(Data entries)
___

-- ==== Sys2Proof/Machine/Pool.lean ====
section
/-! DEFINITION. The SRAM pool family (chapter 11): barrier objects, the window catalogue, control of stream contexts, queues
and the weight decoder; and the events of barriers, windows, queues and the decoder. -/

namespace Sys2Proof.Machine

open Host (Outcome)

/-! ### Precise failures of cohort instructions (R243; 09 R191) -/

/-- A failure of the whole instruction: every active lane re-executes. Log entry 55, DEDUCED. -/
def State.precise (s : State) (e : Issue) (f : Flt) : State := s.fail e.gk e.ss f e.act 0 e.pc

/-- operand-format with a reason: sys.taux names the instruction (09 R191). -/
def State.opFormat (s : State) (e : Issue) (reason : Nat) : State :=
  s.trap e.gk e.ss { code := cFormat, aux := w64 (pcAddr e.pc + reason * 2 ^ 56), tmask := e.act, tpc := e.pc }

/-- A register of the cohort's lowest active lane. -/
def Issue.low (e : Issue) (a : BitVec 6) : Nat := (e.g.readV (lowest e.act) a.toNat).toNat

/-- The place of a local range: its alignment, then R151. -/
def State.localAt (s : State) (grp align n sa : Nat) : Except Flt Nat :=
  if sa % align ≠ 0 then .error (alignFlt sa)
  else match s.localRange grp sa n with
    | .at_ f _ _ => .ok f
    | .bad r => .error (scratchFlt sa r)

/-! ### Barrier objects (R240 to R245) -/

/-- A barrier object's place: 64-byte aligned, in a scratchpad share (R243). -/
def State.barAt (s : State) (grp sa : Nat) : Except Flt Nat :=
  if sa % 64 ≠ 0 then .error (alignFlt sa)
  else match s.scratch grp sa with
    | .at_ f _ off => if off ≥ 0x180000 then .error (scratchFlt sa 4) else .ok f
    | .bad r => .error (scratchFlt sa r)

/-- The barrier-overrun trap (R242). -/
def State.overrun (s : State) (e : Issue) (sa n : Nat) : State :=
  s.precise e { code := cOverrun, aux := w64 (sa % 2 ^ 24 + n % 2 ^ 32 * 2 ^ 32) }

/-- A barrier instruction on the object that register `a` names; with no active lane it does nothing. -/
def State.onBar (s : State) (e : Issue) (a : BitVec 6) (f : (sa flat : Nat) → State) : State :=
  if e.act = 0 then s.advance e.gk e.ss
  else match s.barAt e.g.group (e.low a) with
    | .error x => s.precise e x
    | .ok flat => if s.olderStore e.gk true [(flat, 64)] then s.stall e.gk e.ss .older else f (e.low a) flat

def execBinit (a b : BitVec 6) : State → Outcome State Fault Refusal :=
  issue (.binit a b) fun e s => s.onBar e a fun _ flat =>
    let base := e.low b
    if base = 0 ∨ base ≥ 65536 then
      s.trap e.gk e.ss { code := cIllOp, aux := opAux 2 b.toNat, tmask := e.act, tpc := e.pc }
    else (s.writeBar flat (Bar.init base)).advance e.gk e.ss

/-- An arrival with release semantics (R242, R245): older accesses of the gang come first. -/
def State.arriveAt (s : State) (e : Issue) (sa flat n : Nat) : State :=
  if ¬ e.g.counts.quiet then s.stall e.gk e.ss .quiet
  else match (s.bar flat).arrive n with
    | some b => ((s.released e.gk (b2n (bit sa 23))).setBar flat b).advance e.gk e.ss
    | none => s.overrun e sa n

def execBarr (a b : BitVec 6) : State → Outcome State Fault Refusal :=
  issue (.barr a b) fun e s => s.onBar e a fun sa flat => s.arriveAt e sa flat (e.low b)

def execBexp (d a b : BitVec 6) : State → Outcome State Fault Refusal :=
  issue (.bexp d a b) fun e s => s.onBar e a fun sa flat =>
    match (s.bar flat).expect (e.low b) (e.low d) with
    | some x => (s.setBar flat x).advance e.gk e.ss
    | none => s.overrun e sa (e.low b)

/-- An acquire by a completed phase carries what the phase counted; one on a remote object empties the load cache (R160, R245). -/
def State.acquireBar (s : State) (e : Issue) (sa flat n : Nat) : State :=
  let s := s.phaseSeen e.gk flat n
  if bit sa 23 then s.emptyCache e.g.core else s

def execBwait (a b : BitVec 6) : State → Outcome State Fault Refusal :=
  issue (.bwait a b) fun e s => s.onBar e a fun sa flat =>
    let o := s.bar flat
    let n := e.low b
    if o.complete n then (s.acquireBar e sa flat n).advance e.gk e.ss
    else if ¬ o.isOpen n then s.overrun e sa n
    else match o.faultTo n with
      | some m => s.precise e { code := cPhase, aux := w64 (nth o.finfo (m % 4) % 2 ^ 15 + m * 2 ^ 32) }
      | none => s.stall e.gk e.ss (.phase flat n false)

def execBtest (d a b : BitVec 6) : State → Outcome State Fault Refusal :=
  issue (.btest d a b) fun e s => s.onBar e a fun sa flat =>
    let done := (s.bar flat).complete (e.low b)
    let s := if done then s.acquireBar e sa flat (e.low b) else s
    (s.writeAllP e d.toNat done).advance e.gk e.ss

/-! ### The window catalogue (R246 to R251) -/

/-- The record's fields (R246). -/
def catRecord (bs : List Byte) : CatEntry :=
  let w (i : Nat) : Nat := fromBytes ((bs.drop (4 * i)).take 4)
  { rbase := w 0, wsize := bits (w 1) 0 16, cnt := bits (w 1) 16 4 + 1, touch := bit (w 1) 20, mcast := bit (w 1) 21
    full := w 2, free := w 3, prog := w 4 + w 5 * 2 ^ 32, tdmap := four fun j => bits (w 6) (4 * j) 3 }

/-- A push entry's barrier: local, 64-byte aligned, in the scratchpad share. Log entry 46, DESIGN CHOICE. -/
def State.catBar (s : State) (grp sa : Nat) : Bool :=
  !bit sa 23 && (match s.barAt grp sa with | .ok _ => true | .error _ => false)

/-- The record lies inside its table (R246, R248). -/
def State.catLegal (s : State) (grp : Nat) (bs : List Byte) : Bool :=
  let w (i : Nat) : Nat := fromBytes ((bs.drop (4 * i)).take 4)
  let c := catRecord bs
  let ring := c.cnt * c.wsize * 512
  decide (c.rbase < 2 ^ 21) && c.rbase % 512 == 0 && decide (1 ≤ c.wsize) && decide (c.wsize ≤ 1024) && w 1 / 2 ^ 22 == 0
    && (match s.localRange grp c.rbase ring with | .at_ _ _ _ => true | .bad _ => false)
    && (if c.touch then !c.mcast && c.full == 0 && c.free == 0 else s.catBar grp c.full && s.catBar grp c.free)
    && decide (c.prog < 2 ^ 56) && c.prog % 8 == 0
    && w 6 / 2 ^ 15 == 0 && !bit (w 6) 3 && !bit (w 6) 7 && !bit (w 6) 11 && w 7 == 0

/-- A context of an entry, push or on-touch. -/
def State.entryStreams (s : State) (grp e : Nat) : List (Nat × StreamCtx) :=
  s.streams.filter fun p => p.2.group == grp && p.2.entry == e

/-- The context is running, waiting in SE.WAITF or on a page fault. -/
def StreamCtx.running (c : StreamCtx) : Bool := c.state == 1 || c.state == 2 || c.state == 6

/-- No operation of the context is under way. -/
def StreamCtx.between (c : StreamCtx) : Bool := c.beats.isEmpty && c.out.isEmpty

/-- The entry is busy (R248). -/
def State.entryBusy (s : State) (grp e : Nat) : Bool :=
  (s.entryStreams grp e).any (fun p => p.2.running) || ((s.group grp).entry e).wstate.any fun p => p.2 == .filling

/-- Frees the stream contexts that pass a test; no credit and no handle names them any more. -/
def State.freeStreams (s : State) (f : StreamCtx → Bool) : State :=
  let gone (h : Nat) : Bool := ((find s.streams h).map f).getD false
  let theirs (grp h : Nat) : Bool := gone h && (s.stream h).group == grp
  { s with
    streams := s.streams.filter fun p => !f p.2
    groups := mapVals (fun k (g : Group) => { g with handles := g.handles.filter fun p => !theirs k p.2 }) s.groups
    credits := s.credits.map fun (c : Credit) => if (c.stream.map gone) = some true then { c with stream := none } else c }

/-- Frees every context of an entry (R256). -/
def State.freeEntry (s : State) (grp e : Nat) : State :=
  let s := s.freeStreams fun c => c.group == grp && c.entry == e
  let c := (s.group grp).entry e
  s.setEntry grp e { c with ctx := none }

___

* [EXERCISE INSTRUCTIONS]:
Where a line in the records above includes the string "Except", show it.

* [TASK RESPONSE]:
def State.localAt (s : State) (grp align n sa : Nat) : Except Flt Nat :=
def State.barAt (s : State) (grp sa : Nat) : Except Flt Nat :=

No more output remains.